A beautiful collection of Norman Rockwell’s Christmas and winter scenes interspersed with Christmas stories, music, and more that you have experienced and loved since you were a little, wide-eyed tyke waiting for permission to tear into your presents.
The book not only contains some great Rockwell snapshots of Christmas but timeless stories of Christmas cheer, that if you haven’t read you should, just for the heart-warming smiles they will bring to your fuddy duddy lips and cheeks. O’Henry’s Gift of the Magi is here along with Moore’s Night Before Christmas, Dicken’s Christmas goblin short story, Virginia’s, “Is there a Santa Claus?” letter, and the newspaper’s response, all to remind and reinforce why Christmas is the world’s favorite holiday.
This book was first published in 1977, which is the one I have, with various reprintings and content expansions through the years, the most recent edition coming out in 2009. The new edition contains additional Rockwell paintings along with poster size prints that are ready for framing. Merry Christmas.
An art book short on art and long on art history and art criticism.
Piero della Francesca, born in Tuscany in the early 15th century, is regarded as a true master before his time, eerily anticipating post impression by 500 years. Francesca was a major force in inputting perspective into paintings, greatly influenced by an Italian contemporary polymath, Leon Battista Alberti.
Francesca’s greatest works include the painting to the right, Federico da Montefeltro, Duke of Urbino, and the fresco, The Legend of the True Cross, located within the basilica of San Francesco in Arezzo, Italy.
The book contains all surviving paintings by the artist, about 150, which showcase his genius when compared with fellow artists such as Donatello and Brunelleschi, along with extensive research and commentary on Francesca’s life and art.
Godiva is may favorite chocolate. When I have Godiva chocolates in the house I worry about gaining weight but I usually don’t because the rest of the family always, and I mean always, beats me to the box of goodies and gobbles them up before I can over indulge. I know I should hide them, keep them for myself, deny the pleasure to others but that would just be curmudgeonly selfish. I think I can do that.

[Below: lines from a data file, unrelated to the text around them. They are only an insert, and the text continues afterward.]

-- ==== Sys2Proof/Certificates/Slice0/Obligations.lean ====
section
/-! DEFINITION. The statements about the KF740 that are put to the provers, family by family. A statement that a
command completes has as its conclusion that `exec` answers a next state, and it says what that state is: the fields
named in `t = { s with … }` may change, and every other field is unchanged. -/

open Sys2Proof Sys2Proof.Machine

/-! ### The queue of commands, and the part as a whole -/

/-- Commands run in the order in which they wait: a step takes the command at the front and runs it on the state with the
rest of the queue; with no command the part idles (the model's choice, log entry 1). -/
def Obligations.StepRunsTheFrontCommand : Prop :=
  (∀ (c : Instr) (rest : List Instr) (s : State), s.pending = c :: rest → step s = exec c { s with pending := rest }) ∧
  (∀ s : State, s.pending = [] → step s = .next s)

/-- The part as a part reset leaves it meets every invariant stated below. -/
def Obligations.ResetMeetsEveryInvariant : Prop :=
  State.reset.MemoryWf ∧ State.reset.QueuesWf ∧ State.reset.FaultsWf ∧ State.reset.EventMemoryWf ∧
  State.reset.ViewsFaithful ∧ State.reset.ControlAreaWf ∧ State.reset.DirtyWf ∧ State.reset.LockWf ∧
  State.reset.EnablesFollow ∧ State.reset.TimersWf

/-- Every step keeps the memories canonical and within their sizes, the words without storage 0 (the unassigned ones, the
acknowledge words, and words 11 to 31 of a record view), and the counts of every capture in their ranges (R1 to R4, R8,
R18, R85, R152, R153). -/
def Obligations.StepKeepsMemoriesCanonical : Prop :=
  ∀ s t : State, s.MemoryWf → step s = .next t → t.MemoryWf

/-- Every step keeps the queues and ring trackers in the ranges of R30 and R78, a stall timer, which runs only while its
ring is LIVE, in 0..50 among them; the dirty set a set with the image in flight in it (R155); and the lock of the fault
definition table and the mask words inside CONFIG (R5, R23, R28). -/
def Obligations.StepKeepsQueuesDirtySetAndLock : Prop :=
  (∀ s t : State, s.QueuesWf → step s = .next t → t.QueuesWf) ∧
  (∀ s t : State, s.DirtyWf → step s = .next t → t.DirtyWf) ∧
  (∀ s t : State, s.LockWf → step s = .next t → t.LockWf) ∧
  (∀ s t : State, s.TimersWf → step s = .next t → t.TimersWf)

/-- Every step keeps the fault table: an UNDEFINED fault has every field but its episode number at its value after part
reset; the accumulator of a defined one stands where its state has it (0 in UNTESTED, above H and below 0 in PASSING, H in
PASSED, between H and C in SUSPECT and RECOVERING, C in CONFIRMED); a trigger time stands exactly while an episode is open,
and a capture reference only in SUSPECT (R50, R57, R59 to R62, R68, R72). -/
def Obligations.StepKeepsFaultTable : Prop :=
  ∀ s t : State, s.FaultsWf → step s = .next t → t.FaultsWf

/-- Every step keeps event memory: the ranges of each record, one record for a fault, and the index list of the slots in
use in order (R105, R107, R117, R119, R124). -/
def Obligations.StepKeepsEventMemory : Prop :=
  ∀ s t : State, s.FaultsWf → s.EventMemoryWf → step s = .next t → t.EventMemoryWf

/-- After every step every view shows the state it mirrors with an even change counter, and the control area and the words
of the queues and of the rings show the state (R2, R4, R14, R17 to R19, R52, R83, R129, R134, R136, R155, R168,
R169). -/
def Obligations.StepKeepsViewsAndMirrors : Prop :=
  (∀ s t : State, s.CapturesWf → s.ViewsFaithful → step s = .next t → t.ViewsFaithful) ∧
  (∀ s t : State, s.ControlAreaWf → step s = .next t → t.ControlAreaWf)

/-- The mode changes as the table of R129 has it and in no other way; no command but START_RIDE and a part reset changes
the ride number, START_RIDE does not lower it, and no command but its tick and a part reset changes the ride clock (R134,
R136). In every state the hold of a reset keeps the mode and the release begins START-UP (R130, R131); the end of the
load, there, enters CONFIG (R129, R132). -/
def Obligations.ModeNumberAndClockChangeByTheirEvents : Prop :=
  (∀ (c : Instr) (s t : State), exec c s = .next t →
    t.sup.mode = s.sup.mode ∨ modeChange c s.sup.mode t.sup.mode = true) ∧
  (∀ (c : Instr) (s t : State), c ≠ .partReset → exec c s = .next t →
    s.sup.rideNumber ≤ t.sup.rideNumber ∧ (c ≠ .startRide → t.sup.rideNumber = s.sup.rideNumber) ∧
    (c ≠ .rideClockTick → t.sup.rideClock = s.sup.rideClock)) ∧
  ∀ s : State,
    (∃ t, exec .resetHold s = .next t ∧ t.held = true ∧ t.sup.mode = s.sup.mode) ∧
    (∃ t, exec .partReset s = .next t ∧ t.held = false ∧ t.sup.mode = .startUp) ∧
    (s.held = false → s.sup.mode = .startUp →
      ∃ t, exec .loadComplete s = .next t ∧ t.held = false ∧ t.sup.mode = .config)

/-- A part held in reset takes nothing: but for the release, the levels of its pins and the events that are dropped, a
command leaves the whole part as it was (R130, R194). It takes no bit of either port and drives nothing on SDO: a
transaction that begins in the hold stands abandoned, with no byte shifted out, and the other port's stands as it was.
That a part follows its pins meanwhile, the rise of a chip select, the one a RESTART contains and the level of SUPPLY-LOW,
is the model's choice (log entry 15). In START-UP no event of the intake, the qualifier, the capture unit or the handler
is taken, no record is taken and no write starts (R131, R156); that an event of the manager, of the store or of the
supervisor, but for the end of the load and an expiry of the bulb check, and a completion of a write, of which none can be
in flight, are not taken either is the model's choice (log entry 20). The events of the Lamp Driver and of the Attention
Unit are taken in START-UP, and have their effects in their own statements. -/
def Obligations.HoldAndStartUpKeepEventsOut : Prop :=
  ∀ (c : Instr) (s : State),
    (s.held = true → c ≠ .partReset →
      ∃ t, exec c s = .next t ∧
        t = { s with
              inFlight := s.inFlight.erase c, stores := [], ports := t.ports,
              store := { s.store with supplyLow := t.store.supplyLow } } ∧
        (∀ level, c = .supplyLowChange level → t.store.supplyLow = level) ∧
        ((∀ level, c ≠ .supplyLowChange level) → t.store.supplyLow = s.store.supplyLow) ∧
        ∀ p : Port,
          let begins := (∃ x n, c = .read p x n ∧ x ≠ .continues) ∨ (∃ x ws, c = .write p x ws ∧ x ≠ .continues) ∨
            (∃ x, c = .swap p x) ∨ (∃ n, c = .status p true n) ∨ ∃ x n, c = .badCommand p x n
          (begins → t.ports.get p = { s.ports.get p with link := .abandoned, sdo := [] }) ∧
          ((∃ k, c = .restart p k) → t.ports.get p = { s.ports.get p with link := .deselected, sdo := [] }) ∧
          (c = .chipSelectRise p → t.ports.get p = { s.ports.get p with link := .deselected }) ∧
          (¬ begins → (∀ k, c ≠ .restart p k) → c ≠ .chipSelectRise p → t.ports.get p = s.ports.get p)) ∧
    (s.held = false → s.sup.mode = .startUp →
      c.block ∈ [.intake, .qualifier, .capture, .manager, .handler, .store] ∨
        c ∈ [.recordTake .e, .recordTake .a, .writeStart, .writeCompletion] ∨
        (c.block = .supervisor ∧ c ≠ .loadComplete ∧ c ≠ .bulbCheckExpiry) →
      ChangesNothing c s)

The art, biography, and history of the Drap family and their boundless love for all things chocolate is contained within the covers of this short, but lavishly illustrated book. The pages of this book bring to life the Belgium family’s chocolate odyssey, beginning in 1926, as they continually generate smiles of gratitude and gastronomic satisfaction for over 90-years. Laid out in opposing columns of English and French, this album of confectionary delight brings to the reader Godiva’s inspiration, their style, and their passion for making everything chocolate. Inspiration from the fashion houses of Paris and Brussels. Style from the Belgium arts university, La Cambre and artists of renown such as Oli-B. Passion for chocolate from the leading Chef’s and chocolatiers of Belgium.
This is a visually captivating book bringing to your eyes what Godiva’s chocolates bring to your palate: sensual, divine pleasure. The book will only take a few leisurely hours of your time, but be forewarned, your desire for Godiva truffles will be magnified a hundred fold.